[Stored data]
-- ==== Sys2Proof/Machine/Streams.lean ====
section
/-! DEFINITION. Streams as operand words see them: handle and KV ranges (R217, R219, R224), and the translated pieces that a ring record
keeps (R242). -/

namespace Sys2Proof.Machine

/-! ## Ranges -/

/-- Does the range lie wholly in one core's scratchpad. -/
def rangeLocal (c : CoreId) (r : Word × Nat) : Bool :=
  match localOff c r.1 with
  | some off => off + r.2 ≤ 0x400000
  | none => false

/-- Does the range lie in the scratchpad of a core of the cluster of `c` (R263). -/
def rangeCluster (c : CoreId) (r : Word × Nat) : Bool :=
  rangeLocal c r ||
    (spaceOf r.1 = 0 && layoutOk r.1 && clusterOf (globalCore r.1) = clusterOf c && r.1.toNat % 2 ^ 22 + r.2 ≤ 0x400000)

/-- Does a handle allow the range (R217). -/
def State.handleOk (s : State) (pd : BitVec 12) (acc : HAcc) (a : Word) (n : Nat) : Bool :=
  let e := (Tab.get 0 s.htbase pd.toNat).toNat + 32 * (a.toNat / 2 ^ 48 % 16384)
  let w0 := readLE s.mem (devKey e) 8
  let perm := match acc with
    | .read => bit w0 58
    | .write => bit w0 57
    | .atomic => bit w0 56
  let reserved := fld w0 48 2 != 0 || readLE s.mem (devKey (e + 24)) 8 != 0 || fld w0 61 2 == 3
  bit w0 63 && !reserved && a.toNat % 2 ^ 48 + n ≤ fld w0 0 48 && perm

/-- The translated pieces of a handle range, cut at the handle's pages (R217). -/
def State.handlePieces (s : State) (pd : BitVec 12) (acc : HAcc) : Nat → Word → Nat → List Piece
  | 0, _, _ => []
  | fuel + 1, a, n =>
    if n = 0 then []
    else
      let e := (Tab.get 0 s.htbase pd.toNat).toNat + 32 * (a.toNat / 2 ^ 48 % 16384)
      let w0 := readLE s.mem (devKey e) 8
      let pg := 2 ^ pageShift (fld w0 59 2)
      let part := if readLE s.mem (devKey (e + 16)) 8 = 0 then n else min n (pg - a.toNat % 2 ^ 48 % pg)
      match s.translate pd acc a with
      | some key => { lo := a, len := part, key := key } :: State.handlePieces s pd acc fuel (a + BitVec.ofNat 64 part) (n - part)
      | none => []

/-- The translation of a read of a sequencer at its issue: none but for a handle address (R217, R218). -/
def State.readPieces (s : State) (pd : BitVec 12) (a : Word) (n : Nat) : List Piece :=
  if spaceOf a = 1 then s.handlePieces pd .read 3 a n else []

/-! ## KV references (R219, R224) -/

/-- Is an address a resolved KV reference. -/
def isResolved (a : Word) : Bool := spaceOf a = 2 && bit a.toNat 50 && !bit a.toNat 49 && fld a.toNat 32 17 = 0

/-- Is an address a dropped KV reference. -/
def isDropped (a : Word) : Bool := spaceOf a = 2 && bit a.toNat 50 && bit a.toNat 49 && fld a.toNat 16 33 = 0

/-- ROW of a KV address. -/
def kvRow (a : Word) : Nat := fld a.toNat 52 10
/-- GEN of a resolved reference. -/
def kvGen (a : Word) : Nat := fld a.toNat 24 8
/-- SLOT of a resolved reference. -/
def kvSlot (a : Word) : Fin 256 := Fin.ofNat 256 (fld a.toNat 16 8)
/-- OFF of a KV address. -/
def kvOff (a : Word) : Nat := fld a.toNat 0 16

/-- The group with a slot set. -/
def Group.setSlot (g : Group) (k : Fin 256) (x : Slot) : Group := { g with slots := Tab.set Slot.empty g.slots k.val x }

/-- Does a declared KV region hold the bytes of a page, with the access (R219, R224). -/
def kvRegion (g : Group) (page off n : Nat) (acc : Acc) : Bool :=
  g.desc.regions.any fun r =>
    r.allows acc && spaceOf r.base = 2 && r.base.toNat ≤ 2 ^ 63 + page * 65536 + off
      && 2 ^ 63 + page * 65536 + off + n ≤ r.base.toNat + r.extent

/-- The range of a stream's elements in the OFF of its KV reference: first and one past the last (R224). -/
def agKvRange (a : Ag) : Int × Int :=
  let b := agSpan a
  ((kvOff (agBase a) : Int) + b.1, (kvOff (agBase a) : Int) + b.2 + 1)

/-- The checks of R224 on a stream's KV reference. A reference to a slot that holds no page fails like one of another GEN. -/
def kvOk (g : Group) (a : Ag) (acc : Acc) : Bool :=
  let r := agKvRange a
  let inPage := 0 ≤ r.1 && r.2 ≤ 65536
  if isDropped (agBase a) then inPage
  else if isResolved (agBase a) then
    let sl := g.slot (kvSlot (agBase a))
    inPage && sl.held && sl.gen.val = kvGen (agBase a) && kvRegion g sl.page r.1.toNat (r.2 - r.1).toNat acc
      && (acc != .write || ((sl.vlen * 64 : Nat) ≤ r.1 && !sl.shared))
  else false

/-- The pieces of a stream's footprint (R242): none for a dropped reference. -/
def State.footPieces (s : State) (acc : HAcc) (a : Ag) : List Piece :=
  let c := s.focus
  (agFoot a).flatMap fun r =>
    match spaceOf r.1 with
    | 0 => [{ lo := r.1, len := r.2, key := r.1.toNat }]
    | 1 => s.handlePieces s.g.bank.pd acc (r.2 / 65536 + 2) r.1 r.2
    | 2 =>
      if isResolved (agBase a) then
        let sl := s.g.slot (kvSlot (agBase a))
        let loc := if sl.sram then sl.loc.toNat else devKey sl.loc.toNat
        [{ lo := r.1, len := r.2, key := loc + kvOff r.1 }]
      else []
    | _ => [{ lo := r.1, len := r.2, key := sramKey c (r.1.toNat % 2 ^ 22) }]

/-- The memory key of an address under a list of pieces. -/
def pieceKey (ps : List Piece) (a : Word) : Option Nat :=
  (ps.find? fun p => p.lo.toNat ≤ a.toNat && a.toNat < p.lo.toNat + p.len).map fun p => p.key + (a.toNat - p.lo.toNat)

end Sys2Proof.Machine
end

TASK DETAILS =>
Looking back over the data above, restate word for word the lines that begin at the line with "def State.handleOk (s" and end at the line with "def State.readPieces (s", inclusive.

THE COMPLETED TASK =>
def State.handleOk (s : State) (pd : BitVec 12) (acc : HAcc) (a : Word) (n : Nat) : Bool :=
  let e := (Tab.get 0 s.htbase pd.toNat).toNat + 32 * (a.toNat / 2 ^ 48 % 16384)
  let w0 := readLE s.mem (devKey e) 8
  let perm := match acc with
    | .read => bit w0 58
    | .write => bit w0 57
    | .atomic => bit w0 56
  let reserved := fld w0 48 2 != 0 || readLE s.mem (devKey (e + 24)) 8 != 0 || fld w0 61 2 == 3
  bit w0 63 && !reserved && a.toNat % 2 ^ 48 + n ≤ fld w0 0 48 && perm

/-- The translated pieces of a handle range, cut at the handle's pages (R217). -/
def State.handlePieces (s : State) (pd : BitVec 12) (acc : HAcc) : Nat → Word → Nat → List Piece
  | 0, _, _ => []
  | fuel + 1, a, n =>
    if n = 0 then []
    else
      let e := (Tab.get 0 s.htbase pd.toNat).toNat + 32 * (a.toNat / 2 ^ 48 % 16384)
      let w0 := readLE s.mem (devKey e) 8
      let pg := 2 ^ pageShift (fld w0 59 2)
      let part := if readLE s.mem (devKey (e + 16)) 8 = 0 then n else min n (pg - a.toNat % 2 ^ 48 % pg)
      match s.translate pd acc a with
      | some key => { lo := a, len := part, key := key } :: State.handlePieces s pd acc fuel (a + BitVec.ofNat 64 part) (n - part)
      | none => []

/-- The translation of a read of a sequencer at its issue: none but for a handle address (R217, R218). -/
def State.readPieces (s : State) (pd : BitVec 12) (a : Word) (n : Nat) : List Piece :=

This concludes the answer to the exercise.